*About this exercise*
Write out, word for word, the part of the listing below that opens with the line containing "def constOf : Constellation" and closes with the line containing "slices := (List.range 9).map shareOf", keeping both of those lines and adding no others.

================================

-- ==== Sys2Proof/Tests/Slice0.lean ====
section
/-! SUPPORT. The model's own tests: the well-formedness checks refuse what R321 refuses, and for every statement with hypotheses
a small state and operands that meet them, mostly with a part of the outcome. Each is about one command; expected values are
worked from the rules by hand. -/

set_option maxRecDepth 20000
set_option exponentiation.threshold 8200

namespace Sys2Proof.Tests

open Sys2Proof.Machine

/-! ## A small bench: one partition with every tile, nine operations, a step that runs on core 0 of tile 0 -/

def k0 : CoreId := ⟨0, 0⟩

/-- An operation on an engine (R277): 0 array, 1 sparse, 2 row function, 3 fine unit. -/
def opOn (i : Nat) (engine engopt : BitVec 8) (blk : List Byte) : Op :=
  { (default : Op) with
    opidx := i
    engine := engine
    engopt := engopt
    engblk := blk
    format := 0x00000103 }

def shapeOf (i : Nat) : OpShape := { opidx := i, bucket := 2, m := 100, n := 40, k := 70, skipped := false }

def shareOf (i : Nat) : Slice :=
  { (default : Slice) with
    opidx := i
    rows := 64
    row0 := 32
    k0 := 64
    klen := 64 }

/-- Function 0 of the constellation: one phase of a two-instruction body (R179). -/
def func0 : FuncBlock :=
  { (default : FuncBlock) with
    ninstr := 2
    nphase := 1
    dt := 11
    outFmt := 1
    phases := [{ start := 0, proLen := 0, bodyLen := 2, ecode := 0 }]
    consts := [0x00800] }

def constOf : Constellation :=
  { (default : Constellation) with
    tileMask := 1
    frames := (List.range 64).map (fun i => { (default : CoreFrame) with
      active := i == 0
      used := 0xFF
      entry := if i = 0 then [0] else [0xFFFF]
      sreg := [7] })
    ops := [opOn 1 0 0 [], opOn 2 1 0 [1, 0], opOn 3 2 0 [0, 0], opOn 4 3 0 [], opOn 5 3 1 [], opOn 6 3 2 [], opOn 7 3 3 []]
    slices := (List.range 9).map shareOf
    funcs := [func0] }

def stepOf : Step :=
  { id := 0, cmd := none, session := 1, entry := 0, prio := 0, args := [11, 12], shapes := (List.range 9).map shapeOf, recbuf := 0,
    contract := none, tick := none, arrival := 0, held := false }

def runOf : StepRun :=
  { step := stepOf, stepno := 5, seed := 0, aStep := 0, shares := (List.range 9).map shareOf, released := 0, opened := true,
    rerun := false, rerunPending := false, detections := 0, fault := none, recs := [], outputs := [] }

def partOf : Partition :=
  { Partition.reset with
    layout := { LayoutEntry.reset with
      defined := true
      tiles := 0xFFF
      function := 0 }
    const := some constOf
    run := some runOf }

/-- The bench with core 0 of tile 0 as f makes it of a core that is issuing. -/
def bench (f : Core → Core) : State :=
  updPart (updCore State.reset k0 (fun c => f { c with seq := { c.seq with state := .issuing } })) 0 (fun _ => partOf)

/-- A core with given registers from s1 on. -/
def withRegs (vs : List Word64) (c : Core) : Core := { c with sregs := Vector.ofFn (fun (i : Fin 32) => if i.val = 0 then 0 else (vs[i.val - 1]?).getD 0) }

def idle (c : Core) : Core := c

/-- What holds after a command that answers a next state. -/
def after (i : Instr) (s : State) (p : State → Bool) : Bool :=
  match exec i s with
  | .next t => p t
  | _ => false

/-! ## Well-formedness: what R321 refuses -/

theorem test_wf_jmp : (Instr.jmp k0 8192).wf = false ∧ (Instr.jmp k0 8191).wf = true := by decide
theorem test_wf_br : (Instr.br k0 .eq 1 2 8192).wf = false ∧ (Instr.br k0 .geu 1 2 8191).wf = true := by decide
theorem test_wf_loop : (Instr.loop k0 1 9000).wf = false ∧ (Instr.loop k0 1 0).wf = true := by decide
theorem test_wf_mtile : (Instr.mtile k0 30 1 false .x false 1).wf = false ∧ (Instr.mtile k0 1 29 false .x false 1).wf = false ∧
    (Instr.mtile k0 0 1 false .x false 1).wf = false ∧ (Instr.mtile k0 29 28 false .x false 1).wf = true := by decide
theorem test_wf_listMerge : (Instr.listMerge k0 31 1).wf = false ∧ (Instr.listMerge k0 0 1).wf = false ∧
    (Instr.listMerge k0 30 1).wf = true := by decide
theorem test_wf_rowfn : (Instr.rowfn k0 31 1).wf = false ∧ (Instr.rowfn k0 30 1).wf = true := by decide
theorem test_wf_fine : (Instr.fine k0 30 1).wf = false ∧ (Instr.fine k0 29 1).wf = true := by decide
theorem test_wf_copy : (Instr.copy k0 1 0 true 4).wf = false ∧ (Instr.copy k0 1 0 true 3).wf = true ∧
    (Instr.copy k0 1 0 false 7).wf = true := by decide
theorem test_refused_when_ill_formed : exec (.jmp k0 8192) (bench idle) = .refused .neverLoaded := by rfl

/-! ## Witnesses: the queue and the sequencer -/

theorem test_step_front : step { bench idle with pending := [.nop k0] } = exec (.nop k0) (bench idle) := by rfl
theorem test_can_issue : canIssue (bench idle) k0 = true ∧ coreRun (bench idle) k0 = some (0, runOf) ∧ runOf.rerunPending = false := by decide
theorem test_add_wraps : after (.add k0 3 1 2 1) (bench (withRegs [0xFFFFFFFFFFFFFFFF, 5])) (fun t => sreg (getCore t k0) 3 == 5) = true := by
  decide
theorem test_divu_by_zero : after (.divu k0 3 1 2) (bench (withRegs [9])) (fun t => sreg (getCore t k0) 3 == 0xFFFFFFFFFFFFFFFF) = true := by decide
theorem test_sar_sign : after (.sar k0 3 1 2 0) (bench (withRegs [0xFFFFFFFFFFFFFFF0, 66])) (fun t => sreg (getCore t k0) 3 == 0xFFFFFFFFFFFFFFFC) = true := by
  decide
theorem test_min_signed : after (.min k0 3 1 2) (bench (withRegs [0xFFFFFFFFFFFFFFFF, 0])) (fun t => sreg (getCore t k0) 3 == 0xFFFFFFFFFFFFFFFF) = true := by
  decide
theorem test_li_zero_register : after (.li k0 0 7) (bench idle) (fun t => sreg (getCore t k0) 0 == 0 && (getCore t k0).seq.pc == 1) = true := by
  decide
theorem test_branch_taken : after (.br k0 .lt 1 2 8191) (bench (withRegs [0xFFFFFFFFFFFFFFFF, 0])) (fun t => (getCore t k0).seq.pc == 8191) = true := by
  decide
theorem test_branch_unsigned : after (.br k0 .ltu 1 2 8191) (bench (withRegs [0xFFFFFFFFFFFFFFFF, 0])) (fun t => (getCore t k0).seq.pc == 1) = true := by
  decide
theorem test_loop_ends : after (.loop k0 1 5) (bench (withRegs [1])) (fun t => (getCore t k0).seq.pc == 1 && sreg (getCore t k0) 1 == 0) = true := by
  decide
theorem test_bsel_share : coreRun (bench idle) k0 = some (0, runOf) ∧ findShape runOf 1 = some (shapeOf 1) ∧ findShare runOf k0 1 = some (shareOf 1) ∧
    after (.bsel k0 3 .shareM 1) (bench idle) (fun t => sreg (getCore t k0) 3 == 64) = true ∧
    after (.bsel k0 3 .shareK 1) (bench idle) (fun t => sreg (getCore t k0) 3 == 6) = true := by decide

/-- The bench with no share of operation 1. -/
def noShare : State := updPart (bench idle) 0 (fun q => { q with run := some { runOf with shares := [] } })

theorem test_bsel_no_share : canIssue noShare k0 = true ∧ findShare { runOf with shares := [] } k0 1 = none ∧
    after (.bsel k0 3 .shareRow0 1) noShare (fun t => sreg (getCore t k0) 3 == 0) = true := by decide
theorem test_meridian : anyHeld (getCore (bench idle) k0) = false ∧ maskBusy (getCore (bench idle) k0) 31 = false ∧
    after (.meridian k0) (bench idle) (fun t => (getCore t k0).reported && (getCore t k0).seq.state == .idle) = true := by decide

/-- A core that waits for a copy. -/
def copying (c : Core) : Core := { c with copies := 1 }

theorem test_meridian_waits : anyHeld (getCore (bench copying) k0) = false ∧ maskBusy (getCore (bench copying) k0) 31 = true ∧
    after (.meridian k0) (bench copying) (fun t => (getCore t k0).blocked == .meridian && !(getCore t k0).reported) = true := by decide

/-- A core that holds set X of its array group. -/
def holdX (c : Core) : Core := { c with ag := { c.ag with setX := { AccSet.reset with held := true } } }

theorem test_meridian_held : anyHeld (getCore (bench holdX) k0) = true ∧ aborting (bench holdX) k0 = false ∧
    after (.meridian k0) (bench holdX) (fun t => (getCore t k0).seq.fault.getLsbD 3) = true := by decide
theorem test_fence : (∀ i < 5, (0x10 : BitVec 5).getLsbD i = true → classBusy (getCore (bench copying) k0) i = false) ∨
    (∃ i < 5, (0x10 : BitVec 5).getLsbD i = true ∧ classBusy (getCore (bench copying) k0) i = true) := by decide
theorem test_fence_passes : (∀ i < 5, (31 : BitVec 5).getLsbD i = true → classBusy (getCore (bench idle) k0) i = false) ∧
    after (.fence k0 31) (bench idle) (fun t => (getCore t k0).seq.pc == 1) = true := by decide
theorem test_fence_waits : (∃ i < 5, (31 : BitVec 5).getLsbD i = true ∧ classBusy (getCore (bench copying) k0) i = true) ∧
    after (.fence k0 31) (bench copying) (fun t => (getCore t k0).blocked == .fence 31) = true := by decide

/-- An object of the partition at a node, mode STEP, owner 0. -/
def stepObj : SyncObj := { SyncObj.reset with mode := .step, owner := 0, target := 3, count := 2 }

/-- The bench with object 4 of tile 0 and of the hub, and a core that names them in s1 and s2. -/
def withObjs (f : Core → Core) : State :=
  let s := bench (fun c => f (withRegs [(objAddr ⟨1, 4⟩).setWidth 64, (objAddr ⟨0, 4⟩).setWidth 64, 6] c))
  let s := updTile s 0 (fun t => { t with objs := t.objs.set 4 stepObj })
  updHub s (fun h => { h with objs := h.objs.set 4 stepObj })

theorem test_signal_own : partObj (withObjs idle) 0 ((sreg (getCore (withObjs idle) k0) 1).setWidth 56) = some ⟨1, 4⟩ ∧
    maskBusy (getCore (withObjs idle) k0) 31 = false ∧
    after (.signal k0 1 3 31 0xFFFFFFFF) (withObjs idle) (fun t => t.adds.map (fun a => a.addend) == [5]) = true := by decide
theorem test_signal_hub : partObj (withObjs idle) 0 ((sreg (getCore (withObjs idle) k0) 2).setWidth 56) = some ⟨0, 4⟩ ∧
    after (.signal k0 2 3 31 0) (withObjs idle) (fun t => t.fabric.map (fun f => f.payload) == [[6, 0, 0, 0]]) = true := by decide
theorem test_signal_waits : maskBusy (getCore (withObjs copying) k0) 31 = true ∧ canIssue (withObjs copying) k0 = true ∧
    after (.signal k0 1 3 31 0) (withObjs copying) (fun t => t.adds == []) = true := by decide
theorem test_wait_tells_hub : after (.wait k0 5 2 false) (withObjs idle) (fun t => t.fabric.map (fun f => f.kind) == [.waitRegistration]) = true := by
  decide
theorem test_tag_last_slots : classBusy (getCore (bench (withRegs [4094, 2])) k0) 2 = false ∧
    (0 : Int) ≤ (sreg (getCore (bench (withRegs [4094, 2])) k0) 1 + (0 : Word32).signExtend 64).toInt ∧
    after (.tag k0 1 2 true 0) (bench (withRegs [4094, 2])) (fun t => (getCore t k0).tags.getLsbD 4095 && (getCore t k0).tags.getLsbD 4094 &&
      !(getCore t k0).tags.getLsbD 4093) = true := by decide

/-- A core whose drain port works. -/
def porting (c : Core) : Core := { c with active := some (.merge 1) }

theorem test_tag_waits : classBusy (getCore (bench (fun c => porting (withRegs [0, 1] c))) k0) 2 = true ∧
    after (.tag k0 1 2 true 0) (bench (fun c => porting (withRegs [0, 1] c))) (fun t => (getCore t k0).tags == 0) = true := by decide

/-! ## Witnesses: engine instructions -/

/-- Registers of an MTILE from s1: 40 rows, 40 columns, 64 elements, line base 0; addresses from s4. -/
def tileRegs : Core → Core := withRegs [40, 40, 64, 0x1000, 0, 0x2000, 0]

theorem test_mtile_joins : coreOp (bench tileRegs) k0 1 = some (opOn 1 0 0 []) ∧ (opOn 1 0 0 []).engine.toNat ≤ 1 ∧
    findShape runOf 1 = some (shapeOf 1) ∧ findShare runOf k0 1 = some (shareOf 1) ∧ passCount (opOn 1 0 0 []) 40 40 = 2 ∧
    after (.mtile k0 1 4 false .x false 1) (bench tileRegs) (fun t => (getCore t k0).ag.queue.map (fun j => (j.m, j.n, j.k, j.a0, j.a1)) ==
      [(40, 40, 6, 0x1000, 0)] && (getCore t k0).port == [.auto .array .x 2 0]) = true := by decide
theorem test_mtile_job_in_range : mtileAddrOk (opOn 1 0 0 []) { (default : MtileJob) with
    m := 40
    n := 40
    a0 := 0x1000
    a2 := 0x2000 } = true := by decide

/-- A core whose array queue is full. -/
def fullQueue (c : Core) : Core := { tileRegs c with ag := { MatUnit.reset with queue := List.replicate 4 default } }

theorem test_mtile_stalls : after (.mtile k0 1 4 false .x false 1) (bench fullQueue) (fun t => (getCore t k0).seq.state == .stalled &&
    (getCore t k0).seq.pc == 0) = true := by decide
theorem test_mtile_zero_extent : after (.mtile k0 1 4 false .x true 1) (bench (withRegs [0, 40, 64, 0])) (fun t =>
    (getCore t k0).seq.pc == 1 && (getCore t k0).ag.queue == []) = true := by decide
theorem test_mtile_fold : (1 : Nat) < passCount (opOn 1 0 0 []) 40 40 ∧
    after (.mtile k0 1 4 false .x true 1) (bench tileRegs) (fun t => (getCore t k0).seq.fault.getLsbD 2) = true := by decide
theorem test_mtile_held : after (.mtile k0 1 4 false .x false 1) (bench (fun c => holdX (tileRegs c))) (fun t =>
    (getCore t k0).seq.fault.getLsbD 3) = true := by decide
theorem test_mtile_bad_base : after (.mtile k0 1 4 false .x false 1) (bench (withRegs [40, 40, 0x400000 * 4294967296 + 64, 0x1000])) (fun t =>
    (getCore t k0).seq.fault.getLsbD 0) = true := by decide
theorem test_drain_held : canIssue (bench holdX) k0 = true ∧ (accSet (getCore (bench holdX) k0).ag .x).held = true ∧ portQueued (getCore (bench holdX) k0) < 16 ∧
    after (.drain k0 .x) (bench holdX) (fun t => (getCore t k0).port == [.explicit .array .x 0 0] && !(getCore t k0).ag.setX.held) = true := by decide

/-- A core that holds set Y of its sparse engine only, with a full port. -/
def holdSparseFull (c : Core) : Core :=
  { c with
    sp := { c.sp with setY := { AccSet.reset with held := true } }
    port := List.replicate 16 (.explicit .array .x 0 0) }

================================

*Written reply*
def constOf : Constellation :=
  { (default : Constellation) with
    tileMask := 1
    frames := (List.range 64).map (fun i => { (default : CoreFrame) with
      active := i == 0
      used := 0xFF
      entry := if i = 0 then [0] else [0xFFFF]
      sreg := [7] })
    ops := [opOn 1 0 0 [], opOn 2 1 0 [1, 0], opOn 3 2 0 [0, 0], opOn 4 3 0 [], opOn 5 3 1 [], opOn 6 3 2 [], opOn 7 3 3 []]
    slices := (List.range 9).map shareOf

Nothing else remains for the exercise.